(Given information):
● ● ● ● ●

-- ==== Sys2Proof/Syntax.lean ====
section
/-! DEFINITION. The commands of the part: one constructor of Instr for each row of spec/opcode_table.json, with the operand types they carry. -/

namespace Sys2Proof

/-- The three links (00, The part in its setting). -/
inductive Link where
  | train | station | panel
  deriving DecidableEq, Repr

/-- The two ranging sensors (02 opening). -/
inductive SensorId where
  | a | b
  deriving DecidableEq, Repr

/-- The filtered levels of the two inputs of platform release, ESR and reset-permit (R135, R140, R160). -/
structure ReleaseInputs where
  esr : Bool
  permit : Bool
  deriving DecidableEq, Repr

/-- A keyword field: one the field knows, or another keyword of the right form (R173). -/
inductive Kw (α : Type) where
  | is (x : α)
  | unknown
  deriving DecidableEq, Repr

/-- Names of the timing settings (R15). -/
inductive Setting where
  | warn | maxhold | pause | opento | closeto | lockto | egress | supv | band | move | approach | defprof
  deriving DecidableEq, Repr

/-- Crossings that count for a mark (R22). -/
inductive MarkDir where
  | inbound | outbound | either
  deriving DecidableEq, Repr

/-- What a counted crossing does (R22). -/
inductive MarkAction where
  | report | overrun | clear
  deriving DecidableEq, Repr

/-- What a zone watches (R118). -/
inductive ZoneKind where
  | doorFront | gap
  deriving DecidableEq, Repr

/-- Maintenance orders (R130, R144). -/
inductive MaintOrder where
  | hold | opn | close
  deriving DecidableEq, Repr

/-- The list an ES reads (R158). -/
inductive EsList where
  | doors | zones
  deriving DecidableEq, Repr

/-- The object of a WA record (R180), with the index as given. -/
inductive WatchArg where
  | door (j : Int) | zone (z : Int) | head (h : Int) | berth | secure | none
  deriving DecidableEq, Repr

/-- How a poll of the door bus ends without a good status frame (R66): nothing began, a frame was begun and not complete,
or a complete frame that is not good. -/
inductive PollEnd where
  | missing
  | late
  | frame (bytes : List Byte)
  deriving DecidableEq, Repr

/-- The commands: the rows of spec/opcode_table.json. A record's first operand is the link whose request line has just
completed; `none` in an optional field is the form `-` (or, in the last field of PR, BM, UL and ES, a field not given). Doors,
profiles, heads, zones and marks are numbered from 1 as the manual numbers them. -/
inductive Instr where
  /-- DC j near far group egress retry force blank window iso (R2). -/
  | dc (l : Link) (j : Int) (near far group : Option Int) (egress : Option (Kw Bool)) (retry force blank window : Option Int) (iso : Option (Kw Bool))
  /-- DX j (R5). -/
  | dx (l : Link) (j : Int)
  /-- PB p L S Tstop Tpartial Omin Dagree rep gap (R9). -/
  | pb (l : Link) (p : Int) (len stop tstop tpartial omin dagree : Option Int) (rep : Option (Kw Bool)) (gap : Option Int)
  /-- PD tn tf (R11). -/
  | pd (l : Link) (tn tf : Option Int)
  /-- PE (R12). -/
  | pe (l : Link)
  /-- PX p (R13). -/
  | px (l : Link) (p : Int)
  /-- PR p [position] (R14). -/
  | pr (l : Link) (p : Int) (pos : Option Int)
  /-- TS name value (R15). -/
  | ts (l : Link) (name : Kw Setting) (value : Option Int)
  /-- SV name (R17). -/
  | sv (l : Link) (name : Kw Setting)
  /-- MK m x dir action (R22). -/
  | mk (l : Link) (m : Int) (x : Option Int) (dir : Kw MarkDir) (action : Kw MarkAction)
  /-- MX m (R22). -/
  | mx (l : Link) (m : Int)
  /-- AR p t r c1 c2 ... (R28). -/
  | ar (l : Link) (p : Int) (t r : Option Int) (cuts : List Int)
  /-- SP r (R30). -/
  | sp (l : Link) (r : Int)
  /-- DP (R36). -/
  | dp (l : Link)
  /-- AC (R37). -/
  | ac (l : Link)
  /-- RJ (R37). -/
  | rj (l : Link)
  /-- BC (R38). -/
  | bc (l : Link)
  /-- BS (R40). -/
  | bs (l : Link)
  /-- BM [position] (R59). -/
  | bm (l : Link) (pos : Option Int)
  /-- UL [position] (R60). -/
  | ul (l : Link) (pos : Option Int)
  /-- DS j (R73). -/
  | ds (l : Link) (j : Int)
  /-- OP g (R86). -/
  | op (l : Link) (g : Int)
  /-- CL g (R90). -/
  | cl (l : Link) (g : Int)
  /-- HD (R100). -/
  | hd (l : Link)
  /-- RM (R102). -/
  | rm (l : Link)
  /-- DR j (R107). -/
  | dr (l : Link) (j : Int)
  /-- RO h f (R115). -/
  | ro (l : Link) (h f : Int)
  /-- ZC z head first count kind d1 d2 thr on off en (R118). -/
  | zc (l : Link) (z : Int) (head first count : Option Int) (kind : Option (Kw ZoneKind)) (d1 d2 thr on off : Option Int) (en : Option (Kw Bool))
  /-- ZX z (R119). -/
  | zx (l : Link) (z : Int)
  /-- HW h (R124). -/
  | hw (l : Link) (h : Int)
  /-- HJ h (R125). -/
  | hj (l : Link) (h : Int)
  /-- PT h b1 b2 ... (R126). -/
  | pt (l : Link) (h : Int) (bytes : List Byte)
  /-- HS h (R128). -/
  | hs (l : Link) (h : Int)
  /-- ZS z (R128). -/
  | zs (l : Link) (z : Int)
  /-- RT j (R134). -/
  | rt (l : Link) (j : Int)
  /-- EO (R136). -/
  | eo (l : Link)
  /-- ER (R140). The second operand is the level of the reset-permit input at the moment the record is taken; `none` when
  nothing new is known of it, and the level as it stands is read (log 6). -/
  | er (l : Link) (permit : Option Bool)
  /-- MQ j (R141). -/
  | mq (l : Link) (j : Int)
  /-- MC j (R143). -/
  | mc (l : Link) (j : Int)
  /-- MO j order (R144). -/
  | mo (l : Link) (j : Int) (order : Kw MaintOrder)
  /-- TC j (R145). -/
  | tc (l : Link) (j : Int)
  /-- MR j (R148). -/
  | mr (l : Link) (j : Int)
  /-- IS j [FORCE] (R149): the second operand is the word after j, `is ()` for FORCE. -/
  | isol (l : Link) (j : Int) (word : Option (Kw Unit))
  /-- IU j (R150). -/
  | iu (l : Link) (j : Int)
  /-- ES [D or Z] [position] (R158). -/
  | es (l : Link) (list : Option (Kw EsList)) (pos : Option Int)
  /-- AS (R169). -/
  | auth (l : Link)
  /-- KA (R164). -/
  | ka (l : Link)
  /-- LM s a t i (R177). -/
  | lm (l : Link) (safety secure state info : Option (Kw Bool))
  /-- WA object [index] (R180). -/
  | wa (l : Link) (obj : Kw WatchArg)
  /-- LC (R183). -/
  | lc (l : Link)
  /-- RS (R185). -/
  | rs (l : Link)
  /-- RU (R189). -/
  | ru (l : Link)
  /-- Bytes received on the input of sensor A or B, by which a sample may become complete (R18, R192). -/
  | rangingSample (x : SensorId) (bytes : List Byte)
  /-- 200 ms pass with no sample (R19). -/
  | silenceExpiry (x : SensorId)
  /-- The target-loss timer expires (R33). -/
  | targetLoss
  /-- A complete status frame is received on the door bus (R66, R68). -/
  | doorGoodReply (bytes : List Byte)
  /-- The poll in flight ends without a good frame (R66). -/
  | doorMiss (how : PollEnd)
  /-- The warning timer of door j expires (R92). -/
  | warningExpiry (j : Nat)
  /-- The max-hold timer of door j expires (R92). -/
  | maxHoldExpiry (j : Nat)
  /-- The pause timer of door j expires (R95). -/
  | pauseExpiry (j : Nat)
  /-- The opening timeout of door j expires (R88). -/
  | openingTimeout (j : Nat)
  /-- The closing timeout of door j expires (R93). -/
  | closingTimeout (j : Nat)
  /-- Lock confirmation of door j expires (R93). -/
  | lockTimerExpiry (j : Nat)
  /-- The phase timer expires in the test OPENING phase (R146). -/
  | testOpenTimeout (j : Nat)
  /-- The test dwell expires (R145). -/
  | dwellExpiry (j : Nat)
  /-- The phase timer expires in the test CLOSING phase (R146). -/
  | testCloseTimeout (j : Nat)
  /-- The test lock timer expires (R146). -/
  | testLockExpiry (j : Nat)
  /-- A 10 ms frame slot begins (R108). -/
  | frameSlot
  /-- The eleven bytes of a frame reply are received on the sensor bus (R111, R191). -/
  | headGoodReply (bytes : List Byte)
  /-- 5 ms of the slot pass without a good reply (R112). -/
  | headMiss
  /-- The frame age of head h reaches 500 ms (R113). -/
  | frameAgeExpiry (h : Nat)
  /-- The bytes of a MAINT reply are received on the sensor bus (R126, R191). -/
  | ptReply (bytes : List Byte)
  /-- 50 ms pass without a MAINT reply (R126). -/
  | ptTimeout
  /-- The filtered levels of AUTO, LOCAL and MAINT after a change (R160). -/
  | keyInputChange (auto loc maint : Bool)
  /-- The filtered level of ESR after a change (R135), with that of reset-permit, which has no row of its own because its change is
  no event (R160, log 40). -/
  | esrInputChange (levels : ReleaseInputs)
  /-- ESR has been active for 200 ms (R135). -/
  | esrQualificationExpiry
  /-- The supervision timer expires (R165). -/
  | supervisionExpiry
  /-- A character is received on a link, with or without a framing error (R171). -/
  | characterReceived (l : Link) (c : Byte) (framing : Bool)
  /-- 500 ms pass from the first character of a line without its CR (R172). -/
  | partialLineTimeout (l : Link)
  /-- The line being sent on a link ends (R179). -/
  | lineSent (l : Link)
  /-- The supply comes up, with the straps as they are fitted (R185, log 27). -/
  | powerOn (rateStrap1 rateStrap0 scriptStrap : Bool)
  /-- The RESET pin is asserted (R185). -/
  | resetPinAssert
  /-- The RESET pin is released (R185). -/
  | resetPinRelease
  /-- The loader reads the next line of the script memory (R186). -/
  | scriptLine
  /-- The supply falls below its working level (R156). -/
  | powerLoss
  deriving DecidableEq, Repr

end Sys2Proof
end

● ● ● ● ●

(What to produce): Write out, from the lines above, only those from the line with "poll of the" to the line with "line has just", exactly as given, including the first and the last.

(Output for this exercise):
/-- How a poll of the door bus ends without a good status frame (R66): nothing began, a frame was begun and not complete,
or a complete frame that is not good. -/
inductive PollEnd where
  | missing
  | late
  | frame (bytes : List Byte)
  deriving DecidableEq, Repr

/-- The commands: the rows of spec/opcode_table.json. A record's first operand is the link whose request line has just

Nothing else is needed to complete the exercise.